> [Exercise description] From the top of the entries below through the line containing "theorem runActions_append (fs", return every line exactly as written, please, and stop there.

> [Data under study]

-- ==== Sys2Proof/Laws/Run.lean ====
section
/-! SUPPORT. What running a table entry amounts to: the plain composition of its cycle actions, one poll, and OpCodeCycle back at 0. -/

namespace Sys2Proof.Machine

/-- `s` with the latches a poll writes, and OpCodeCycle, as given. -/
def State.withLatches (s : State) (irq nmi edge : Bool) (k : Nat) : State :=
  { s with irqSignal := irq, nmiSignal := nmi, nmiEdgeDetector := edge, opCodeCycle := k }

/-- `s` at the end of an instruction: polled once, and at a boundary. -/
def State.settled (s : State) : State :=
  s.withLatches s.irqLevelDetector (s.nmiSignal || s.nmiEdgeDetector) false 0

/-- An action that neither reads nor writes what a poll and an advance write, and leaves the IRQ line alone. -/
structure LatchBlind (f : State → State) : Prop where
  commutes : ∀ s i n e k, f (s.withLatches i n e k) = (f s).withLatches i n e k
  line : ∀ s, (f s).irqLevelDetector = s.irqLevelDetector

/-- The composition of actions, the first one first. -/
def runActions (fs : List (State → State)) (s : State) : State := fs.foldl (fun s f => f s) s

@[simp] theorem runActions_nil (s : State) : runActions [] s = s := rfl
@[simp] theorem runActions_cons (f : State → State) (fs : List (State → State)) (s : State) :
    runActions (f :: fs) s = runActions fs (f s) := rfl
theorem runActions_append (fs gs : List (State → State)) (s : State) :
    runActions (fs ++ gs) s = runActions gs (runActions fs s) := List.foldl_append ..

@[simp] theorem withLatches_withLatches (s : State) (i n e i' n' e' : Bool) (k k' : Nat) :
    (s.withLatches i n e k).withLatches i' n' e' k' = s.withLatches i' n' e' k' := rfl

theorem withLatches_self (s : State) :
    s.withLatches s.irqSignal s.nmiSignal s.nmiEdgeDetector s.opCodeCycle = s := rfl

/-- An advance without a poll. -/
theorem Entry.advance_quiet (e : Entry) (k : Nat) (s : State) (ended : Bool) (h : e.pollsAt k s ended = false) :
    e.advance k s ended = s.withLatches s.irqSignal s.nmiSignal s.nmiEdgeDetector
      (if ended || k + 1 == e.length then 0 else k + 1) := by
  simp [Entry.advance, h, State.withLatches]

/-- An advance with the poll. -/
theorem Entry.advance_poll (e : Entry) (k : Nat) (s : State) (ended : Bool) (h : e.pollsAt k s ended = true) :
    e.advance k s ended = s.withLatches s.irqLevelDetector (s.nmiSignal || s.nmiEdgeDetector) false
      (if ended || k + 1 == e.length then 0 else k + 1) := by
  simp [Entry.advance, h, State.withLatches, State.poll]

theorem Entry.runFrom_nil (e : Entry) (k : Nat) (s : State) : e.runFrom k [] s = s := rfl

theorem Entry.runFrom_cycle (e : Entry) (k : Nat) (f : State → State) (rest : List MicroOp) (s : State) :
    e.runFrom k (cycle f :: rest) s = e.runFrom (k + 1) rest (e.advance k (f s) false) := rfl

theorem Entry.runFrom_goesOn (e : Entry) (k : Nat) (m : MicroOp) (rest : List MicroOp) (s t : State) (h : m s = (t, false)) :
    e.runFrom k (m :: rest) s = e.runFrom (k + 1) rest (e.advance k t false) := by
  simp [Entry.runFrom, h]

theorem Entry.runFrom_ends (e : Entry) (k : Nat) (m : MicroOp) (rest : List MicroOp) (s t : State) (h : m s = (t, true)) :
    e.runFrom k (m :: rest) s = e.advance k t true := by
  simp [Entry.runFrom, h]

section latchBlind

variable {f : State → State} (h : LatchBlind f) (s : State)
include h

theorem LatchBlind.irqSignal : (f s).irqSignal = s.irqSignal := by
  have := congrArg State.irqSignal (h.commutes s s.irqSignal s.nmiSignal s.nmiEdgeDetector s.opCodeCycle)
  exact this

theorem LatchBlind.nmiSignal : (f s).nmiSignal = s.nmiSignal := by
  have := congrArg State.nmiSignal (h.commutes s s.irqSignal s.nmiSignal s.nmiEdgeDetector s.opCodeCycle)
  exact this

theorem LatchBlind.nmiEdgeDetector : (f s).nmiEdgeDetector = s.nmiEdgeDetector := by
  have := congrArg State.nmiEdgeDetector (h.commutes s s.irqSignal s.nmiSignal s.nmiEdgeDetector s.opCodeCycle)
  exact this

theorem LatchBlind.opCodeCycle : (f s).opCodeCycle = s.opCodeCycle := by
  have := congrArg State.opCodeCycle (h.commutes s s.irqSignal s.nmiSignal s.nmiEdgeDetector s.opCodeCycle)
  exact this

end latchBlind

theorem LatchBlind.runActions {fs : List (State → State)} (h : ∀ f ∈ fs, LatchBlind f) :
    LatchBlind (runActions fs) := by
  induction fs with
  | nil => exact ⟨fun _ _ _ _ _ => rfl, fun _ => rfl⟩
  | cons f fs ih =>
    have hf := h f (List.mem_cons_self ..)
    have ih := ih fun g hg => h g (List.mem_cons_of_mem _ hg)
    exact ⟨fun s i n e k => by simp [hf.commutes, ih.commutes], fun s => by simp [hf.line, ih.line]⟩

theorem LatchBlind.comp {f g : State → State} (hf : LatchBlind f) (hg : LatchBlind g) : LatchBlind fun s => g (f s) :=
  ⟨fun s i n e k => by simp [hf.commutes, hg.commutes], fun s => by simp [hf.line, hg.line]⟩

/-- The latches after an entry has polled, and OpCodeCycle, as arguments of `withLatches`. -/
theorem settled_withLatches (s : State) (i n e : Bool) (k : Nat) :
    (s.withLatches i n e k).settled = s.withLatches s.irqLevelDetector (n || e) false 0 := rfl

theorem fixed_pollsAt (fs : List MicroOp) (k : Nat) (s : State) (b : Bool) :
    ({ polls := .fixed, cycles := fs } : Entry).pollsAt k s b = (k == fs.length - 1) := rfl

/-- The cycles of an entry of fixed length after its poll. -/
theorem Entry.runFrom_fixed_last (cs : List MicroOp) (k : Nat) (f : State → State) (s : State)
    (hk : k = cs.length) (hpos : 0 < k) (hf : LatchBlind f) :
    ({ polls := .fixed, cycles := cs } : Entry).runFrom k [cycle f] s =
      (f s).withLatches s.irqSignal s.nmiSignal s.nmiEdgeDetector 0 := by
  rw [Entry.runFrom_cycle, Entry.runFrom_nil, Entry.advance_quiet _ _ _ _ (by rw [fixed_pollsAt]; simp; omega)]
  simp [Entry.length, hk, hf.irqSignal, hf.nmiSignal, hf.nmiEdgeDetector]

/-- The cycles of an entry of fixed length up to and after its poll. -/
theorem Entry.runFrom_fixed (cs : List MicroOp) : ∀ (fs : List (State → State)) (k : Nat) (s : State),
    2 ≤ fs.length → k + fs.length = cs.length + 1 → 0 < k → (∀ f ∈ fs, LatchBlind f) →
    ({ polls := .fixed, cycles := cs } : Entry).runFrom k (fs.map cycle) s = (Machine.runActions fs s).settled
  | [], _, _, h, _, _, _ => by simp at h
  | [_], _, _, h, _, _, _ => by simp at h
  | [f, g], k, s, _, hk, hpos, hb => by
    have hf : LatchBlind f := hb f (by simp)
    have hg : LatchBlind g := hb g (by simp)
    simp only [List.map_cons, List.map_nil]
    simp only [List.length_cons, List.length_nil] at hk
    rw [Entry.runFrom_cycle, Entry.runFrom_fixed_last _ _ _ _ (by omega) (by omega) hg,
      Entry.advance_poll _ _ _ _ (by rw [fixed_pollsAt]; simp; omega)]
    simp only [hg.commutes, withLatches_withLatches, runActions_cons, runActions_nil, State.settled,
      hg.line, hg.nmiSignal, hg.nmiEdgeDetector]
    rfl
  | f :: g :: g' :: fs, k, s, _, hk, hpos, hb => by
    have hf : LatchBlind f := hb f (by simp)
    have hr : LatchBlind (Machine.runActions (g :: g' :: fs)) :=
      LatchBlind.runActions fun f hf => hb f (List.mem_cons_of_mem _ hf)
    simp only [List.length_cons] at hk
    rw [List.map_cons, Entry.runFrom_cycle,
      Entry.runFrom_fixed cs (g :: g' :: fs) (k + 1) _ (by simp) (by simp only [List.length_cons]; omega) (by omega)
        (fun f hf => hb f (List.mem_cons_of_mem _ hf)),
      Entry.advance_quiet _ _ _ _ (by rw [fixed_pollsAt]; simp; omega), hr.commutes, settled_withLatches,
      runActions_cons _ (g :: g' :: fs)]
    simp only [State.settled, hr.nmiSignal, hr.nmiEdgeDetector]

/-- An entry of fixed length is its actions one after the other, one poll, and the boundary (R131, R137). -/
theorem Entry.run_fixed (fs : List (State → State)) (c0 : State) (hb : ∀ f ∈ fs, LatchBlind f) :
    ({ polls := .fixed, cycles := fs.map cycle } : Entry).run c0 = (Machine.runActions fs c0).settled := by
  match fs, hb with
  | [], _ =>
    show Entry.advance _ 0 c0 false = _
    rw [Entry.advance_poll _ _ _ _ (by rw [fixed_pollsAt]; rfl)]
    rfl
  | [f], hb =>
    have hf : LatchBlind f := hb f (by simp)
    show Entry.runFrom _ 1 [cycle f] _ = _
    rw [Entry.runFrom_fixed_last (List.map cycle [f]) 1 f _ rfl (by decide) hf,
      Entry.advance_poll _ _ _ _ (by rw [fixed_pollsAt]; rfl),
      hf.commutes]
    simp only [runActions_cons, runActions_nil, State.settled, hf.line, hf.nmiSignal, hf.nmiEdgeDetector]
    rfl
  | f :: g :: fs, hb =>
    have hr : LatchBlind (Machine.runActions (f :: g :: fs)) := LatchBlind.runActions hb
    show Entry.runFrom _ 1 ((f :: g :: fs).map cycle) _ = _
    rw [Entry.runFrom_fixed _ _ _ _ (by simp) (by simp; omega) (by decide) hb,
      Entry.advance_quiet _ _ _ _ (by rw [fixed_pollsAt]; simp), hr.commutes, settled_withLatches]
    simp only [State.settled, hr.nmiSignal, hr.nmiEdgeDetector]

/-- An entry that never polls is its actions one after the other, and the boundary (R139). -/
theorem Entry.runFrom_never (cs : List MicroOp) : ∀ (fs : List (State → State)) (k : Nat) (s : State),
    1 ≤ fs.length → k + fs.length = cs.length + 1 → (∀ f ∈ fs, LatchBlind f) →
    ({ polls := .never, cycles := cs } : Entry).runFrom k (fs.map cycle) s =
      { Machine.runActions fs s with opCodeCycle := 0 }
  | [], _, _, h, _, _ => by simp at h
  | [f], k, s, _, hk, hb => by
    simp only [List.length_cons, List.length_nil] at hk
    rw [List.map_cons, List.map_nil, Entry.runFrom_cycle, Entry.runFrom_nil, Entry.advance_quiet _ _ _ _ rfl]
    simp [Entry.length, show k = cs.length by omega, State.withLatches]
  | f :: g :: fs, k, s, _, hk, hb => by
    have hr : LatchBlind (Machine.runActions (g :: fs)) :=
      LatchBlind.runActions fun f hf => hb f (List.mem_cons_of_mem _ hf)
    simp only [List.length_cons] at hk
    rw [List.map_cons, Entry.runFrom_cycle,
      Entry.runFrom_never cs (g :: fs) (k + 1) _ (by simp) (by simp only [List.length_cons]; omega)
        (fun f hf => hb f (List.mem_cons_of_mem _ hf)),
      Entry.advance_quiet _ _ _ _ rfl, hr.commutes, runActions_cons _ (g :: fs)]
    have h1 := hr.irqSignal (f s)
    have h2 := hr.nmiSignal (f s)
    have h3 := hr.nmiEdgeDetector (f s)
    simp only [State.withLatches, ← h1, ← h2, ← h3]

theorem Entry.run_never (f : State → State) (fs : List (State → State)) (c0 : State) (hb : ∀ g ∈ f :: fs, LatchBlind g) :
    ({ polls := .never, cycles := (f :: fs).map cycle } : Entry).run c0 =
      { Machine.runActions (f :: fs) c0 with opCodeCycle := 0 } := by
  have hr : LatchBlind (Machine.runActions (f :: fs)) := LatchBlind.runActions hb
  show Entry.runFrom _ 1 ((f :: fs).map cycle) _ = _
  rw [Entry.runFrom_never _ _ _ _ (by simp) (by simp; omega) hb, Entry.advance_quiet _ _ _ _ rfl, hr.commutes]
  have h1 := hr.irqSignal c0
  have h2 := hr.nmiSignal c0
  have h3 := hr.nmiEdgeDetector c0
  simp only [State.withLatches, ← h1, ← h2, ← h3]

/-- `s` with OpCodeCycle at `k`. -/
def State.atCycle (s : State) (k : Nat) : State := { s with opCodeCycle := k }

theorem atCycle_eq (s : State) (k : Nat) :
    s.atCycle k = s.withLatches s.irqSignal s.nmiSignal s.nmiEdgeDetector k := rfl

theorem LatchBlind.atCycle {f : State → State} (h : LatchBlind f) (s : State) (k : Nat) :
    f (s.atCycle k) = (f s).atCycle k := by
  rw [atCycle_eq, h.commutes, atCycle_eq, h.irqSignal, h.nmiSignal, h.nmiEdgeDetector]

/-- Cycles before the poll point: their actions alone. -/
theorem Entry.runFrom_quiet (e : Entry) (rest : List MicroOp) : ∀ (fs : List (State → State)) (k : Nat) (s : State),
    (∀ j t, k ≤ j → j < k + fs.length → e.pollsAt j t false = false) → k + fs.length < e.length →
    (∀ f ∈ fs, LatchBlind f) →
    e.runFrom k (fs.map cycle ++ rest) (s.atCycle k) =
      e.runFrom (k + fs.length) rest ((Machine.runActions fs s).atCycle (k + fs.length))
  | [], _, _, _, _, _ => rfl
  | f :: fs, k, s, hq, hl, hb => by
    have hf : LatchBlind f := hb f (by simp)
    simp only [List.length_cons] at hq hl
    rw [List.map_cons, List.cons_append, Entry.runFrom_cycle,
      Entry.advance_quiet _ _ _ _ (hq k _ (Nat.le_refl _) (by omega)), hf.atCycle]
    have hk : (k + 1 == e.length) = false := by simp; omega
    simp only [hk, Bool.or_false, Bool.false_eq_true, if_false]
    have h := Entry.runFrom_quiet e rest fs (k + 1) (f s) (fun j t h1 h2 => hq j t (by omega) (by omega)) (by omega)
      (fun g hg => hb g (List.mem_cons_of_mem _ hg))
    rw [List.length_cons, show k + (fs.length + 1) = k + 1 + fs.length by omega]
    exact h

theorem indexed_pollsAt (k₀ : Nat) (i : Index) (cs : List MicroOp) (k : Nat) (s : State) (b : Bool) :
    ({ polls := .indexed k₀ i, cycles := cs } : Entry).pollsAt k s b =
      ((k == k₀ && !s.crossed i) || (k == k₀ + 1 && !b)) := rfl

theorem crossed_withLatches (s : State) (j : Index) (i n e : Bool) (k : Nat) :
    (s.withLatches i n e k).crossed j = s.crossed j := by cases j <;> rfl

/-- An indexed read: `g` adds the index, `m` reads at the uncorrected address and ends the instruction when the addition
carried nothing, `last` reads at the corrected address (R137, R148, R153). -/
theorem Entry.run_indexed (i : Index) (fs : List (State → State)) (g : State → State) (m : MicroOp)
    (last : State → State) (hb : ∀ f ∈ fs, LatchBlind f) (hg : LatchBlind g) (hl : LatchBlind last)
    (c0 p t : State) (ended : Bool) (hp : g (Machine.runActions fs c0) = p)
    (ht : ∀ j n e k, m (p.withLatches j n e k) = (t.withLatches j n e k, ended)) (hc : ended = !p.crossed i)
    (h1 : t.irqLevelDetector = p.irqLevelDetector) (h2 : t.nmiSignal = p.nmiSignal)
    (h3 : t.nmiEdgeDetector = p.nmiEdgeDetector) :
    ({ polls := .indexed (fs.length + 1) i
       cycles := fs.map cycle ++ [cycle g, m, cycle last] } : Entry).run c0 =
      (if ended then t else last t).settled := by
  have h0 : Entry.advance { polls := .indexed (fs.length + 1) i
                            cycles := fs.map cycle ++ [cycle g, m, cycle last] } 0 c0 false = c0.atCycle 1 := by
    rw [Entry.advance_quiet _ _ _ _ (by rw [indexed_pollsAt]; simp)]
    simp [Entry.length, atCycle_eq]
  rw [Entry.run, h0, Entry.runFrom_quiet _ _ _ _ _ (by intro j t h h'; rw [indexed_pollsAt]; simp; omega)
    (by simp [Entry.length]; omega) hb, Entry.runFrom_cycle, hg.atCycle, hp]
  cases ended with
  | true =>
    rw [Entry.advance_poll _ _ _ _ (by rw [indexed_pollsAt, atCycle_eq, crossed_withLatches, ← hc]; simp; omega),
      atCycle_eq, withLatches_withLatches, Entry.runFrom_ends _ _ _ _ _ _ (ht _ _ _ _),
      Entry.advance_quiet _ _ _ _ (by rw [indexed_pollsAt]; simp)]
    simp [State.settled, State.withLatches, h1, h2, h3]
  | false =>
    rw [Entry.advance_quiet _ _ _ _ (by rw [indexed_pollsAt, atCycle_eq, crossed_withLatches, ← hc]; simp; omega),
      atCycle_eq, withLatches_withLatches, Entry.runFrom_goesOn _ _ _ _ _ _ (ht _ _ _ _),
      Entry.advance_poll _ _ _ _ (by rw [indexed_pollsAt]; simp; omega), withLatches_withLatches,
      Entry.runFrom_cycle, Entry.runFrom_nil, hl.commutes,
      Entry.advance_quiet _ _ _ _ (by rw [indexed_pollsAt]; simp; omega), withLatches_withLatches]
    have hn : 1 + fs.length + 1 + 1 + 1 = fs.length + 3 + 1 := by omega
    simp [State.settled, State.withLatches, h1, h2, h3, Entry.length, hl.line, hl.nmiSignal, hl.nmiEdgeDetector, hn]

end Sys2Proof.Machine
end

> [Expected answer]
-- ==== Sys2Proof/Laws/Run.lean ====
section
/-! SUPPORT. What running a table entry amounts to: the plain composition of its cycle actions, one poll, and OpCodeCycle back at 0. -/

namespace Sys2Proof.Machine

/-- `s` with the latches a poll writes, and OpCodeCycle, as given. -/
def State.withLatches (s : State) (irq nmi edge : Bool) (k : Nat) : State :=
  { s with irqSignal := irq, nmiSignal := nmi, nmiEdgeDetector := edge, opCodeCycle := k }

/-- `s` at the end of an instruction: polled once, and at a boundary. -/
def State.settled (s : State) : State :=
  s.withLatches s.irqLevelDetector (s.nmiSignal || s.nmiEdgeDetector) false 0

/-- An action that neither reads nor writes what a poll and an advance write, and leaves the IRQ line alone. -/
structure LatchBlind (f : State → State) : Prop where
  commutes : ∀ s i n e k, f (s.withLatches i n e k) = (f s).withLatches i n e k
  line : ∀ s, (f s).irqLevelDetector = s.irqLevelDetector

/-- The composition of actions, the first one first. -/
def runActions (fs : List (State → State)) (s : State) : State := fs.foldl (fun s f => f s) s

@[simp] theorem runActions_nil (s : State) : runActions [] s = s := rfl
@[simp] theorem runActions_cons (f : State → State) (fs : List (State → State)) (s : State) :
    runActions (f :: fs) s = runActions fs (f s) := rfl
theorem runActions_append (fs gs : List (State → State)) (s : State) :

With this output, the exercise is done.